Work out how many lines of the entries have the word "coldNext" in them. Respond with that number only.

Stored data
********************

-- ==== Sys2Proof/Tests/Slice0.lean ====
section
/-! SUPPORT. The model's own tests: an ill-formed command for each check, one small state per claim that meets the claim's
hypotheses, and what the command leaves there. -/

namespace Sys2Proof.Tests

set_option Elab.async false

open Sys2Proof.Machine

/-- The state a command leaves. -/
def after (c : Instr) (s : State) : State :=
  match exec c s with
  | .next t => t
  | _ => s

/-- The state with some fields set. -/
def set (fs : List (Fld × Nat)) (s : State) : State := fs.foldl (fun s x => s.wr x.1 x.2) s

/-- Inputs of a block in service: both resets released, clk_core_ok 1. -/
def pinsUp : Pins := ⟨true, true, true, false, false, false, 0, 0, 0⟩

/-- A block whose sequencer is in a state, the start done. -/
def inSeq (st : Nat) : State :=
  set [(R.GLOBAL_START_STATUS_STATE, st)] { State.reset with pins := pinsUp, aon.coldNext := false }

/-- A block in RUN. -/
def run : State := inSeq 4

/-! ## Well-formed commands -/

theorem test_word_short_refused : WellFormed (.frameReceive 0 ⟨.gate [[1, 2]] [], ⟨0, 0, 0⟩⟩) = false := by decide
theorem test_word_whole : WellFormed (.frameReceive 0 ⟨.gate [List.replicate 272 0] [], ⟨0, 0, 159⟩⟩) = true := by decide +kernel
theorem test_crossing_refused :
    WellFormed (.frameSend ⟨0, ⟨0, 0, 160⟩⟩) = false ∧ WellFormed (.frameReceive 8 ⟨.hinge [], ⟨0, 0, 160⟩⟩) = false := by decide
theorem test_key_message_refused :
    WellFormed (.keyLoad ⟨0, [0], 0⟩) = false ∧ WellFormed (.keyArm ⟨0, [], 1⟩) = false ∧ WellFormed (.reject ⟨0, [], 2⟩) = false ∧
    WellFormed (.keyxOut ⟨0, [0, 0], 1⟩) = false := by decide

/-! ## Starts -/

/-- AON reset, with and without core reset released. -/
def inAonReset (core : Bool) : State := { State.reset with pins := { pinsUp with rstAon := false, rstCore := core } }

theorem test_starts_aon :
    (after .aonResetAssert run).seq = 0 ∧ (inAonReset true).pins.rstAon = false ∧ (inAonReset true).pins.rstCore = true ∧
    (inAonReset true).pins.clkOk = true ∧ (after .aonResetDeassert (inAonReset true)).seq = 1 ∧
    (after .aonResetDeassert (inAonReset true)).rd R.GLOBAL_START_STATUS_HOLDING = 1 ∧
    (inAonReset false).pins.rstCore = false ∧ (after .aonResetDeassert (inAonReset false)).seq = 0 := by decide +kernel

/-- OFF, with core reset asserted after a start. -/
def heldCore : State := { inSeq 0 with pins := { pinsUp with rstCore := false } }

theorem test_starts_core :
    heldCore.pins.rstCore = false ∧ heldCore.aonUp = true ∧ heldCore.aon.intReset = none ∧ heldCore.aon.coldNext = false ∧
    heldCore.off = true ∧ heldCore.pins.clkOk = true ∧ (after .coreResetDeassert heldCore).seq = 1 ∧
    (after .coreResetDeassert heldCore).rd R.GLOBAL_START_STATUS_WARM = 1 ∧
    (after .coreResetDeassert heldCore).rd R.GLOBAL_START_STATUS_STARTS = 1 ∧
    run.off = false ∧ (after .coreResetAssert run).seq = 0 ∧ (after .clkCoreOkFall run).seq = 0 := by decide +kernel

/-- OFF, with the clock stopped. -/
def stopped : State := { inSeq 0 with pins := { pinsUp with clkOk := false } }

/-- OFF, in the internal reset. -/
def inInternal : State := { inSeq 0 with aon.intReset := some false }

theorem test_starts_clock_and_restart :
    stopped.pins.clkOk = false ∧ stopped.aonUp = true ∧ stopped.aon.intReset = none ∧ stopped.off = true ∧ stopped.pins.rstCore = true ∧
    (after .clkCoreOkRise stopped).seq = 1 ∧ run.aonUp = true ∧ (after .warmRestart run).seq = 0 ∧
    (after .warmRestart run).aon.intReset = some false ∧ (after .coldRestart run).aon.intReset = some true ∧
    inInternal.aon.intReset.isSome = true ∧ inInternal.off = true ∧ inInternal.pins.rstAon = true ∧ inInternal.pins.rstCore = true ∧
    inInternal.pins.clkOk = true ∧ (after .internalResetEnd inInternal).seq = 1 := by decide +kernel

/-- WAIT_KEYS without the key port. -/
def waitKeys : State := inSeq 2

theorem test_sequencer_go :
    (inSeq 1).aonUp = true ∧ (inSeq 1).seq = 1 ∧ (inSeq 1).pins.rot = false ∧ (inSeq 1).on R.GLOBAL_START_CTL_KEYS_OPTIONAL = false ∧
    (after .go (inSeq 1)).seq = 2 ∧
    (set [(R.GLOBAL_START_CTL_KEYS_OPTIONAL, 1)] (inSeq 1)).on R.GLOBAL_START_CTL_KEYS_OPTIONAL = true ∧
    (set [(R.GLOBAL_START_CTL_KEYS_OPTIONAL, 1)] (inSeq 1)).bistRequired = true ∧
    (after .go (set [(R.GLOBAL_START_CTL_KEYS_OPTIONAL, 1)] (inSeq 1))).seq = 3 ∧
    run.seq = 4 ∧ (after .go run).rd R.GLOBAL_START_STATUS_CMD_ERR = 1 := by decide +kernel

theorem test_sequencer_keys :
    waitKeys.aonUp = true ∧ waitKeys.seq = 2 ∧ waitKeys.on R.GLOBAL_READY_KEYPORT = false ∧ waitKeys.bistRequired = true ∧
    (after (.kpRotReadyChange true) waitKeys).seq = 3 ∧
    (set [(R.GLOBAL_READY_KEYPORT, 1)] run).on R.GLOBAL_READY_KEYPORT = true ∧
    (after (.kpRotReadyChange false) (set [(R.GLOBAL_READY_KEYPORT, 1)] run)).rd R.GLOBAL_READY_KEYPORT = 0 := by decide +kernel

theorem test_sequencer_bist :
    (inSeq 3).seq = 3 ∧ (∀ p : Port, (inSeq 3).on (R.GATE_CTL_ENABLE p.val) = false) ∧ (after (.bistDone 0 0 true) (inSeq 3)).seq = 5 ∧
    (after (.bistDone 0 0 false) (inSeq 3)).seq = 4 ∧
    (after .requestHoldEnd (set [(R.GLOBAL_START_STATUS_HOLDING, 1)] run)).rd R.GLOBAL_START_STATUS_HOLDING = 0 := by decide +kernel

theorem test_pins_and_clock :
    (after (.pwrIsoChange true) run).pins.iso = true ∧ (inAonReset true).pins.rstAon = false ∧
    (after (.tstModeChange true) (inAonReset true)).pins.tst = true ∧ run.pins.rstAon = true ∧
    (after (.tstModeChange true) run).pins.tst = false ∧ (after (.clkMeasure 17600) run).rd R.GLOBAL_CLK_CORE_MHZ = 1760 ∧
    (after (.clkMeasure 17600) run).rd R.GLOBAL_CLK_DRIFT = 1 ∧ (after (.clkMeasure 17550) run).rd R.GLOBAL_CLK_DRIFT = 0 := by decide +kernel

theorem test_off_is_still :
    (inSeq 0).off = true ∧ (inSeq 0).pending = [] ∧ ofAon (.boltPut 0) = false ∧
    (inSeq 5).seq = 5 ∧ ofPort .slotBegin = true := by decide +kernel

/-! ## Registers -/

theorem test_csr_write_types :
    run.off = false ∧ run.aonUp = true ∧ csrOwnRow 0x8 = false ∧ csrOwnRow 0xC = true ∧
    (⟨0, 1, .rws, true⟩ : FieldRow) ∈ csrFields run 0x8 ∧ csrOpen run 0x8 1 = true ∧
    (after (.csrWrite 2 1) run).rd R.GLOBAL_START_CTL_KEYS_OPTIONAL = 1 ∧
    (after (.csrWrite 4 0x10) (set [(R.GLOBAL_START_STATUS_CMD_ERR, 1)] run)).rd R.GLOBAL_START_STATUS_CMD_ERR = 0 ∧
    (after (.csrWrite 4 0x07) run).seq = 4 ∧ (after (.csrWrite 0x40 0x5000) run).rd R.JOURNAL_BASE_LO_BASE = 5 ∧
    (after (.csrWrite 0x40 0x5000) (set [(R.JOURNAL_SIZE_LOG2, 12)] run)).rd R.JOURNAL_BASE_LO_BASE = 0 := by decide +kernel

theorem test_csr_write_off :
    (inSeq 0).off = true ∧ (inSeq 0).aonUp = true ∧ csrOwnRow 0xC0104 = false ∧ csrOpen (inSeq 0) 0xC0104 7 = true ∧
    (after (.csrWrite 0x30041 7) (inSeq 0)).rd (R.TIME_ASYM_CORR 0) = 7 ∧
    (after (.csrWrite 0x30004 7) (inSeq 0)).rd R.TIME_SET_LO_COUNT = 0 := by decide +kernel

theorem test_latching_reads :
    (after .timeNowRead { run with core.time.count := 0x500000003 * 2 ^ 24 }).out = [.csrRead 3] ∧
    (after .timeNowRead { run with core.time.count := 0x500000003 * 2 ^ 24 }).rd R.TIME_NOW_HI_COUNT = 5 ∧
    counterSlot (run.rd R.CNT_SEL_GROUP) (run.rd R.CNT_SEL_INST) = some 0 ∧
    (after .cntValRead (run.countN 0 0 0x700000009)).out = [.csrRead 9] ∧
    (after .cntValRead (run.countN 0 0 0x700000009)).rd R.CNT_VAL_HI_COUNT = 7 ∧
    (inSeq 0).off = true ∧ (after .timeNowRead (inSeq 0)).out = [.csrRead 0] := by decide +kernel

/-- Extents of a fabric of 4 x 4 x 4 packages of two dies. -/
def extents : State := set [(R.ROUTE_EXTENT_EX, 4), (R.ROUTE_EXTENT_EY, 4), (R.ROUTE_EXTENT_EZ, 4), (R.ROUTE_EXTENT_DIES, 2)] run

********************

§ ANSWER BOX
2